For the fastest builds, set defer_to_job_id to your production job. This avoids the ephemeral compile step and reuses the manifest your production environment already generates.
- Connection pooling. In
PER_NODE mode, dbt adapter connections are automatically pooled and reused across sequential node invocations within each worker process, reducing connection overhead.
- Eager DAG scheduling. In
PER_NODE mode, nodes are submitted to the task runner as soon as all their individual dependencies complete, rather than waiting for wave boundaries. This maximizes concurrency without any configuration changes.

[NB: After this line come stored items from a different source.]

/-- A completion whose record is written ends the launch (R308). -/
theorem State.closeLaunch_written {status code : Nat} (hq : (s.slot h).queue = some q) (hg : (s.slot h).gang = some g)
    (hr : s.record q g.launch.seq status code = .ok u) :
    ((s.closeLaunch h status code).queue q).ldone = g.launch.seq := by
  have hslot := (State.record_stored hr).2.2 h
  obtain ⟨z, hz, hseq, -⟩ := hslot.gang hg
  unfold State.closeLaunch
  rw [hq, hg]
  dsimp only
  rw [hr]
  exact (State.endLaunch_ldone (hslot.queue.trans hq) hz).trans (by rw [hseq])

/-- A completion whose record has to wait leaves the launch closing (R308, log entry 70). -/
theorem State.closeLaunch_waits {status code : Nat} {e : EngStop} (hq : (s.slot h).queue = some q)
    (hg : (s.slot h).gang = some g) (hr : s.record q g.launch.seq status code = .error e) (he : e ≠ .fail) :
    (s.closeLaunch h status code).gangAt h = some { launch := g.launch, phase := .closing, status := status, code := code } := by
  unfold State.closeLaunch
  rw [hq, hg]
  dsimp only
  rw [hr]
  dsimp only
  obtain ⟨_, _, _, _, _, _, _, _, _, hb⟩ := (s.onGang h (fun g =>
    { launch := g.launch, phase := .closing, status := status, code := code })).orElse_beside h 3 e (s.endLaunch h) 0 he
  rw [hb]
  exact State.onGang_gangAt hg _

theorem State.closeLaunch_lost {status code : Nat} (hq : (s.slot h).queue = some q) (hg : (s.slot h).gang = some g)
    (hr : s.record q g.launch.seq status code = .error .fail) :
    ((s.closeLaunch h status code).queue q).ldone = g.launch.seq := by
  unfold State.closeLaunch
  rw [hq, hg]
  dsimp only
  rw [hr]
  exact State.endLaunch_ldone hq hg

theorem leads_gangComplete (s : State) (h q : Nat) (g : Gang) (hq : (s.slot h).queue = some q) (hg : s.gangAt h = some g)
    (hd : s.gangDone h g = true) (ha : g.launch.donea = 0) : Leads s (.gangComplete h) (fun t =>
      (∀ u, s.record q g.launch.seq g.status g.code = .ok u → (t.queue q).ldone = g.launch.seq) ∧
      (∀ e, s.record q g.launch.seq g.status g.code = .error e → e ≠ .fail →
        t.gangAt h = some { launch := g.launch, phase := .closing, status := g.status, code := g.code })) := by
  have he : exec (.gangComplete h) s = execGangComplete h s := rfl
  rw [execGangComplete, hq, hg] at he
  refine .of_happens he hd ?_
  rw [State.addDonei, if_pos ha]
  exact ⟨fun u hu => State.closeLaunch_written hq hg hu, fun e he hne => State.closeLaunch_waits hq hg he hne⟩

/-- A launch that is closed has ended, or waits to write its record. -/
theorem State.closeLaunch_cases (status code : Nat) (hq : (s.slot h).queue = some q) (hg : (s.slot h).gang = some g) :
    ((s.queue q).crsize = 0 → ((s.closeLaunch h status code).queue q).ldone = g.launch.seq) ∧
    (((s.closeLaunch h status code).queue q).ldone = g.launch.seq ∨ ∃ x, (s.closeLaunch h status code).gangAt h = some x ∧
      x.phase = .closing ∧ x.launch = g.launch ∧ x.status = status) := by
  constructor
  · intro hc
    refine State.closeLaunch_written (u := s) hq hg ?_
    rw [State.record, if_pos hc]
  · cases hr : s.record q g.launch.seq status code with
    | ok u => exact .inl (State.closeLaunch_written hq hg hr)
    | error e =>
      by_cases hf : e = .fail
      · subst hf
        exact .inl (State.closeLaunch_lost hq hg hr)
      · exact .inr ⟨_, State.closeLaunch_waits hq hg hr hf, rfl, rfl, rfl⟩

/-- What a killed gang leaves before its launch is closed: its slot, and the completion ring of its queue. -/
theorem State.killGang_closes (hq : (s.slot h).queue = some q) (hg : s.liveGang h = some g) (status code : Nat) :
    ∃ (w : State) (z : Gang), s.killGang h status code = w.closeLaunch h status code ∧ (w.slot h).queue = some q ∧ (w.slot h).gang = some z ∧
      z.launch = g.launch ∧ (w.queue q).crsize = (s.queue q).crsize := by
  have hgang : (s.slot h).gang = some g := (Option.filter_eq_some_iff.mp hg).1
  have hunits := s.killUnits_stops h g
  obtain ⟨z, hz, hlaunch, -⟩ := (hunits.slots h).gang hgang
  have hqueue : (s.killUnits h g).queue q = s.queue q := by
    obtain ⟨_, _, _, _, _, _, _, _, _, _, _, hr⟩ := hunits.rest
    rw [hr]
    rfl
  have hropes := (s.killUnits h g).freeRopes_slots h g.ropes
  obtain ⟨_, _, _, _, _, hfree⟩ := ((s.killUnits h g).freeRopes_schedules h g.ropes).queues q
  have hset := congrArg Queue.crsize (((s.killUnits h g).freeRopes h g.ropes).onQueue_queue q (fun c => { c with ropes := 0 }))
  rw [hfree, hqueue] at hset
  refine ⟨_, z, State.killGang_eq hq hg status code, ?_⟩
  generalize hu : ((s.killUnits h g).freeRopes h g.ropes).onQueue q (fun c => { c with ropes := 0 }) = u at hset ⊢
  have hslot : (u.killPitch q).slot h = (s.killUnits h g).slot h := by
    obtain ⟨_, _, _, _, _, _, _, _, _, hpitch⟩ := u.killPitch_beside q
    rw [hpitch, ← hu]
    unfold State.slot
    exact congrArg (fun l => Table.get l {} h) hropes
  refine ⟨by rw [hslot, (hunits.slots h).queue, hq], by rw [hslot, hz], hlaunch, ?_⟩
  obtain ⟨_, _, _, _, _, _, _, _, _, hpitch⟩ := u.killPitch_beside q
  rw [hpitch]
  exact hset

Comparison with PrefectDbtRunner
| Feature | PrefectDbtRunner | PrefectDbtOrchestrator |
|---|
| Execution model | Reactive — dbt controls execution | Proactive — Prefect controls execution |
| Per-node retries | No | Yes (PER_NODE mode) |
| Concurrency control | dbt’s internal threading | Prefect-native (process pool or named limits) |
| Failure isolation | Entire build fails | Per-node or per-wave with downstream skipping |
| Test strategies | No | Yes (IMMEDIATE / DEFERRED / SKIP) |
| Cross-run caching | No | Yes (PER_NODE mode) |
| Asset lineage | Yes | Yes (PER_NODE mode) |
| Source freshness | No | Yes |
| Dry-run planning | No | Yes (plan() method) |
| dbt Cloud execution | No | Yes (DbtCloudExecutor) |
| Best for | Simple builds, maximum speed | Production reliability, CI/CD, complex DAGs |
Both coexist in the same project — PrefectDbtRunner is unchanged. See PrefectDbtRunner for its dedicated guide.